» WHAT YOU ARE ASKED TO DO: Among the entries below, please repeat exactly and only the lines from the line containing "decode 0xFF000236 = .ok" to the line containing "decode 0x34510642 = .ok", both lines included.

Dataset entries
-*-

-- ==== Sys2Proof/Tests/Slice0.lean ====
section
/-! SUPPORT. Tests: ill-formed terms refused, words written out from R73 decoded, single steps on small states with the results of `spec/95_test_vectors.md` and of the rules' examples, and one witness for the hypotheses of each statement that has some. -/

namespace Sys2Proof.Tests
open Sys2Proof Sys2Proof.Machine

-- The field multiplier is a loop of 128 rounds, deeper than the default limit of `decide`.
set_option maxRecDepth 8000

/-! ## Well-formedness (R74 case c, R77) -/

theorem test_wf_refuses_csrr_of_csr_6 : (Instr.csrr 0 6).wf = false := by decide
theorem test_wf_refuses_csrw_of_pc : (Instr.csrw 5 0).wf = false := by decide
theorem test_wf_refuses_pdivmod_into_one_register : (Instr.pdivmod 5 5 3 1).wf = false := by decide
theorem test_wf_refuses_ghash_into_one_register : (Instr.ghash 10 10 0 3 4).wf = false := by decide
theorem test_wf_refuses_recover_into_one_register : (Instr.recover 8 8 4 0).wf = false := by decide
theorem test_wf_accepts_the_last_csr : (Instr.csrr 0 5).wf = true := by decide

/-! ## The opcode table (R73), written out -/

theorem test_opcode_table : Mnemonic.all.map (fun m => (m.name, m.matchWord.toNat, m.mask.toNat)) =
    [("NOP", 0x00, 0xFFFFFFFF), ("HALT", 0x01, 0xFFFFFFFF), ("CSRR", 0x02, 0x00FFF0FF), ("CSRW", 0x03, 0x00FF0FFF),
     ("FADD", 0x10, 0xFFF000FF), ("FMUL", 0x11, 0xFFF000FF), ("FMULN", 0x12, 0xFFF000FF), ("FBREV", 0x13, 0xFFFF00FF),
     ("FINV", 0x14, 0xFFFF00FF), ("FDIV", 0x15, 0xFFF000FF), ("FPOW", 0x16, 0xFFF000FF), ("FSQRT", 0x17, 0xFFFF00FF),
     ("FMOV", 0x18, 0xFFFF00FF), ("FLI", 0x19, 0x00FFF0FF),
     ("PADD", 0x20, 0xFFF000FF), ("PMUL", 0x21, 0xFFF000FF), ("PDIVMOD", 0x22, 0xFF0000FF), ("PPOW", 0x23, 0xFFF000FF),
     ("PPOWMOD", 0x24, 0xFF0000FF), ("PDERIV", 0x25, 0xFFFF00FF), ("PSQRT", 0x26, 0xFFFF00FF),
     ("PMONIC", 0x27, 0xFFFF00FF), ("PGCD", 0x28, 0xFFF000FF), ("PMOV", 0x29, 0xFFFF00FF), ("PSETC", 0x2A, 0x00FF00FF),
     ("PGETC", 0x2B, 0x00FF00FF),
     ("SFF", 0x30, 0xFFFF0FFF), ("DDF", 0x31, 0xFFFF0FFF), ("EDF", 0x32, 0x00FF0FFF), ("FACTOR", 0x33, 0xFFFF0FFF),
     ("LCNT", 0x34, 0xFFFFF0FF), ("LGETP", 0x35, 0x00FFF0FF), ("LGETN", 0x36, 0x00FFF0FF),
     ("GHASH", 0x40, 0xF00000FF), ("GCMENC", 0x41, 0x000000FF), ("GCMDEC", 0x42, 0x000000FF),
     ("RECOVER", 0x50, 0xFF0000FF), ("FORGE", 0x51, 0xF00000FF)] := by decide

/-! ## Words written out from R70 and R73, one for each constructor -/

theorem test_decode_system_words :
    decode 0x00000000 = .ok .nop ∧ decode 0x00000001 = .ok .halt ∧ decode 0x04000102 = .ok (.csrr 1 4) ∧
    decode 0x04003003 = .ok (.csrw 4 3) := by decide

theorem test_decode_field_words :
    decode 0x00021310 = .ok (.fadd 3 1 2) ∧ decode 0x00010211 = .ok (.fmul 2 0 1) ∧
    decode 0x00065412 = .ok (.fmuln 4 5 6) ∧ decode 0x00008713 = .ok (.fbrev 7 8) ∧
    decode 0x0000A914 = .ok (.finv 9 10) ∧ decode 0x000DCB15 = .ok (.fdiv 11 12 13) ∧
    decode 0x0001FE16 = .ok (.fpow 14 15 1) ∧ decode 0x00003217 = .ok (.fsqrt 2 3) ∧
    decode 0x00003418 = .ok (.fmov 4 3) ∧ decode 0xE1000519 = .ok (.fli 5 0xE1) := by decide

theorem test_decode_polynomial_words :
    decode 0x00010220 = .ok (.padd 2 0 1) ∧ decode 0x00054321 = .ok (.pmul 3 4 5) ∧
    decode 0x00310222 = .ok (.pdivmod 2 3 0 1) ∧ decode 0x00010223 = .ok (.ppow 2 0 1) ∧
    decode 0x00210324 = .ok (.ppowmod 3 0 1 2) ∧ decode 0x00000125 = .ok (.pderiv 1 0) ∧
    decode 0x00002126 = .ok (.psqrt 1 2) ∧ decode 0x00004327 = .ok (.pmonic 3 4) ∧
    decode 0x00010228 = .ok (.pgcd 2 0 1) ∧ decode 0x00001729 = .ok (.pmov 7 1) ∧
    decode 0x0200102A = .ok (.psetc 0 1 2) ∧ decode 0x0500432B = .ok (.pgetc 3 4 5) := by decide

theorem test_decode_factorization_words :
    decode 0x00006030 = .ok (.sff 6) ∧ decode 0x00007031 = .ok (.ddf 7) ∧ decode 0x03008032 = .ok (.edf 8 3) ∧
    decode 0x00009033 = .ok (.factor 9) ∧ decode 0x00000A34 = .ok (.lcnt 10) ∧ decode 0x01000135 = .ok (.lgetp 1 1) ∧
    decode 0xFF000236 = .ok (.lgetn 2 255) := by decide

theorem test_decode_gcm_and_forgery_words :
    decode 0x01301240 = .ok (.ghash 2 3 1 0 1) ∧ decode 0x32510441 = .ok (.gcmenc 4 5 0 1 2 3) ∧
    decode 0x34510642 = .ok (.gcmdec 6 5 0 1 4 3) ∧ decode 0x00904850 = .ok (.recover 8 9 4 0) ∧
    decode 0x07968A51 = .ok (.forge 10 8 9 6 7) := by decide

/-- V30 to V41: the illegal words, with the case of R74 each falls under. -/
theorem test_decode_refuses_illegal_words :
    decode 0x00000100 = .error .reservedField ∧ decode 0x00100001 = .error .reservedField ∧
    decode 0xFFFFFFFF = .error .unknownOpcode ∧ decode 0x00000037 = .error .unknownOpcode ∧
    decode 0x06000002 = .error .sideCondition ∧ decode 0x05000003 = .error .sideCondition ∧
    decode 0x04000103 = .error .reservedField ∧ decode 0x00110211 = .error .reservedField ∧
    decode 0x00513522 = .error .sideCondition ∧ decode 0x00000130 = .error .reservedField ∧
    decode 0x04A30A40 = .error .sideCondition ∧ decode 0x00804850 = .error .sideCondition := by decide

theorem test_table_word_of_fmul : decodeTableWord 32 0x00010211 = some (.fmul 2 0 1) := by decide

/-- R78's example line. -/
theorem test_asm_of_fmul : (Instr.fmul 2 0 1).asm = "FMUL F2, F0, F1" := by decide

/-! ## Small states -/

/-- Small legal parameters. -/
def tiny : Params := { maxCoef := 4, maxBytes := 16, cmSize := 4 }

/-- A running machine right after a start from reset, with the given words in command memory from index 0. -/
def boot (words : List Word32) : State :=
  start { State.afterReset tiny 0 0 with cm := (List.range words.length).zip words }

/-- Whether an outcome is a next state with a property. -/
def nextHas (o : Outcome) (f : State → Bool) : Bool :=
  match o with
  | .next t => f t
  | .fault _ | .refused _ => false

/-- `blk:` of R12: a word from its bytes, byte 0 first. -/
def blk (b : Bytes) : Word := wordOfBytes b

/-- The message bytes of R237's example. -/
def ct18 : Bytes := [0x00, 0x11, 0x22, 0x33, 0x44, 0x55, 0x66, 0x77, 0x88, 0x99, 0xaa, 0xbb, 0xcc, 0xdd, 0xee, 0xff, 0x01, 0x02]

-*-

» TASK RESULT:
    decode 0xFF000236 = .ok (.lgetn 2 255) := by decide

theorem test_decode_gcm_and_forgery_words :
    decode 0x01301240 = .ok (.ghash 2 3 1 0 1) ∧ decode 0x32510441 = .ok (.gcmenc 4 5 0 1 2 3) ∧
    decode 0x34510642 = .ok (.gcmdec 6 5 0 1 4 3) ∧ decode 0x00904850 = .ok (.recover 8 9 4 0) ∧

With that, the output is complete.